Enable Kubernetes auto-scaling:

kubectl autoscale deployment tf-serving --cpu-percent=50 --min=2 --max=10

“Kubernetes ensures my ML workloads scale effortlessly!” Bob said.

Part 6: Monitoring and Optimizing ML Performance

Step 1: Monitoring GPU and CPU Usage

Install Prometheus and Grafana:
```
sudo dnf install -y prometheus grafana
```
Configure Prometheus to monitor GPU metrics.

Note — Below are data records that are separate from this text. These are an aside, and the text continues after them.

-- ==== Sys2Proof/Machine/QDecode.lean ====
section
/-! DEFINITION. Quineg instruction words as the loader reads them: legality, profile, cost, and what an instruction reaches
(R181, R185–R187, R189, R204; 07_quineg_reference.md). -/

namespace Sys2Proof.Machine

/-- The profiles an instruction belongs to (R180). -/
inductive Profile where
  | both | lane | control
  deriving DecidableEq, Repr

/-- What of an instruction the loader's checks ask for (R182, R193, R217, R220, R222, R242). -/
inductive QKind where
  | plain
  | loop (cnt len : Nat)
  | branch (off : Int)
  | endRun
  | unit (u : Nat) (write : Bool)
  | stream (ch n strm : Nat)
  | store (words : Nat)
  | jacc | cue | bswap
  | lease (x : Nat)
  deriving DecidableEq, Repr

/-- A legal instruction. -/
structure QDec where
  profile : Profile
  cost : Nat
  kind : QKind
  deriving DecidableEq, Repr

/-- An instruction of one cycle of both profiles that reaches nothing. -/
def QDec.plain (cost : Nat) : QDec := ⟨.both, cost, .plain⟩

/-- A legal form where its conditions hold. -/
def legal (c : Bool) (d : QDec) : Option QDec := if c then some d else none

/-- ALU (R205). -/
def decAlu (x fn b : Nat) : Option QDec :=
  if fn ∈ [6, 7, 8] then legal (decide (x < 32 ∧ b = 0)) (.plain 1)
  else if fn ∈ [0x12, 0x13] then legal (decide (x = 0 ∧ b = 0)) (.plain 1)
  else legal (decide (fn ≤ 0x13 ∧ x = 0)) (.plain 1)

/-- MDS (R207). -/
def decMds (x fn b : Nat) : Option QDec :=
  if fn ≤ 3 then legal (x == 0) (.plain 1)
  else if fn ≤ 7 then legal (x == 0) (.plain 18)
  else legal (decide (fn ≤ 9 ∧ x = 0 ∧ b = 0)) (.plain 20)

/-- VALU (R211). -/
def decValu (d x fn a b : Nat) : Option QDec :=
  let v := decide (d < 16 ∧ a < 16)
  if fn ∈ [9, 0xA] then legal (v && decide (x < 32 ∧ b = 0)) (.plain 1)
  else if fn = 0xD then legal (v && decide (x = 0 ∧ b = 0)) (.plain 1)
  else legal (v && decide (fn ≤ 0xC ∧ x = 0 ∧ b < 16)) (.plain 1)

/-- VLN (R213). -/
def decVln (d x fn a b : Nat) : Option QDec :=
  legal (b == 0 && match fn with
    | 0 => decide (d < 16 ∧ x < 4)
    | 1 => decide (a < 16 ∧ x < 4)
    | 2 => decide (d < 16 ∧ x = 0)
    | 3 => decide (d < 16 ∧ a < 16 ∧ x = 0)
    | 4 => decide (a < 16 ∧ x = 0)
    | _ => false) (.plain 1)

/-- ACC (R214). -/
def decAcc (d x fn a b : Nat) : Option QDec :=
  legal (b == 0 && match fn with
    | 0 => decide (d < 8 ∧ a = 0 ∧ x = 0)
    | 1 | 3 | 4 => decide (d < 8 ∧ a < 8 ∧ x = 0)
    | 2 => decide (d < 8)
    | 5 => decide (a < 8)
    | 6 => decide (a < 8 ∧ x < 3)
    | 7 => decide (d < 8 ∧ x < 3)
    | _ => false) (.plain 1)

/-- SYS (R228). -/
def decSys (d x fn a b : Nat) : Option QDec :=
  let z := decide (x = 0 ∧ b = 0)
  match fn with
  | 0 => legal (z && decide (d = 0 ∧ a = 0)) (.plain 1)
  | 1 => legal (z && decide (d = 0 ∧ a = 0)) ⟨.both, 1, .endRun⟩
  | 2 | 3 => legal (z && decide (d = 0 ∧ a = 0)) ⟨.control, 1, .plain⟩
  | 4 => legal (decide (d = 0 ∧ a = 0 ∧ b = 0)) ⟨.control, 1, .plain⟩
  | 5 => legal (z && a == 0) (.plain 1)
  | 6 => legal (z && d == 0) (.plain 1)
  | _ => none

/-- A word in the three-register format (R185). -/
def decT (op d x fn a b : Nat) : Option QDec :=
  match op with
  | 0x01 => decAlu x fn b
  | 0x02 => decMds x fn b
  | 0x10 => decValu d x fn a b
  | 0x11 => legal (decide (d < 8 ∧ a < 16 ∧ b < 16 ∧ fn < 4)) (.plain 1)
  | 0x12 => decVln d x fn a b
  | 0x14 => decAcc d x fn a b
  | 0x15 => legal (decide (d < 8 ∧ fn < 4)) (.plain 1)
  | 0x23 => legal (decide (b = 0 ∧ x = 0 ∧ fn = 0)) ⟨.control, 1, .plain⟩
  | 0x30 => legal (decide (a < 8 ∧ b = 0 ∧ fn = 0)) ⟨.lane, 4, .jacc⟩
  | 0x31 => legal (decide (a = 0 ∧ b = 0 ∧ fn < 4) && leaseX x) ⟨.both, 1, .lease x⟩
  | 0x32 => legal (decide (x = 0 ∧ fn < 8)) ⟨.control, 1, .plain⟩
  | 0x33 => legal (decide (a < 16 ∧ b = 0 ∧ fn = 0 ∧ x = 0)) ⟨.both, 1, .cue⟩
  | 0x34 => legal (decide (d = 0 ∧ b = 0 ∧ fn = 0 ∧ x < 4)) ⟨.control, 80, .plain⟩
  | 0x35 => legal (decide (d = 0 ∧ b = 0 ∧ x = 0 ∧ fn < 2)) ⟨.both, 1, .bswap⟩
  | 0x39 => decSys d x fn a b
  | _ => none

/-- A word in the immediate format (R185, R209, R210, R218, R227). -/
def decI (op d imm a : Nat) : Option QDec :=
  match op with
  | 0x03 | 0x04 | 0x05 | 0x06 | 0x08 | 0x09 => some (.plain 1)
  | 0x07 => legal (a == 0) (.plain 1)
  | 0x0A => some (.plain 2)
  | 0x0B => some ⟨.both, 1, .store 1⟩
  | 0x0C => legal (decide (d < 16)) (.plain 2)
  | 0x0D => legal (decide (d < 16)) ⟨.both, 1, .store 4⟩
  | 0x22 => legal (a == 0) ⟨.control, 1, .plain⟩
  | 0x38 => legal (decide (imm < 256 ∧ field imm 5 1 = 0) && (field imm 6 2 != 0 || a == 0)) ⟨.control, 1, .plain⟩
  | _ => none

/-- A word in the stream format (R185, R190, R220). -/
def decS (op d ch strm : Nat) : Option QDec :=
  let n := if op = 0x2D then 4 else 1
  legal (decide (ch < 24 ∧ strm < 3) && (op == 0x2C || decide (d < 16)) && (op != 0x2D || decide (ch ≤ 20)))
    ⟨.lane, 2, .stream ch n strm⟩

/-- The instruction that a word spells, none where it is illegal (R185–R187). -/
def qdecode (w : Nat) : Option QDec :=
  let op := field w 26 6
  if op ∈ [0x03, 0x04, 0x05, 0x06, 0x07, 0x08, 0x09, 0x0A, 0x0B, 0x0C, 0x0D, 0x22, 0x38] then
    decI op (field w 21 5) (field w 5 16) (field w 0 5)
  else if op = 0x18 then
    legal (bitOf w 25 || field w 20 5 == 0) ⟨.both, 1, .loop (field w 8 12) (field w 0 8)⟩
  else if 0x1C ≤ op ∧ op ≤ 0x21 then some ⟨.both, 1, .branch (sextN 16 (field w 5 16))⟩
  else if op = 0x28 then some ⟨.both, 2, .unit (field w 13 8) false⟩
  else if 0x29 ≤ op ∧ op ≤ 0x2B then some ⟨.both, 1, .unit (field w 13 8) true⟩
  else if 0x2C ≤ op ∧ op ≤ 0x2E then decS op (field w 21 5) (field w 16 5) (field w 14 2)
  else decT op (field w 21 5) (field w 15 6) (field w 10 5) (field w 5 5) (field w 0 5)

/-- The instructions of a code section; none where a word is illegal. -/
def qdecodeAll (code : List Byte) : Option (List QDec) :=
  (List.range (code.length / 4)).mapM (fun i => qdecode (u32At code (4 * i)))

end Sys2Proof.Machine
end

Step 2: Tuning Hyperparameters

Use grid search for automated hyperparameter tuning:

from sklearn.model_selection import GridSearchCV
from sklearn.ensemble import RandomForestClassifier

params = {'n_estimators': [10, 50, 100], 'max_depth': [None, 10, 20]}
clf = GridSearchCV(RandomForestClassifier(), params, cv=5)
clf.fit(X_train, y_train)

“Monitoring and tuning ensure I get the best performance from my ML setup!” Bob noted.

Conclusion: Bob Reflects on Scaled ML Mastery

Bob successfully scaled machine learning workloads on AlmaLinux, leveraging distributed training, Kubernetes, and advanced data management tools. With powerful monitoring and optimization strategies, he was ready to handle even the most demanding ML applications.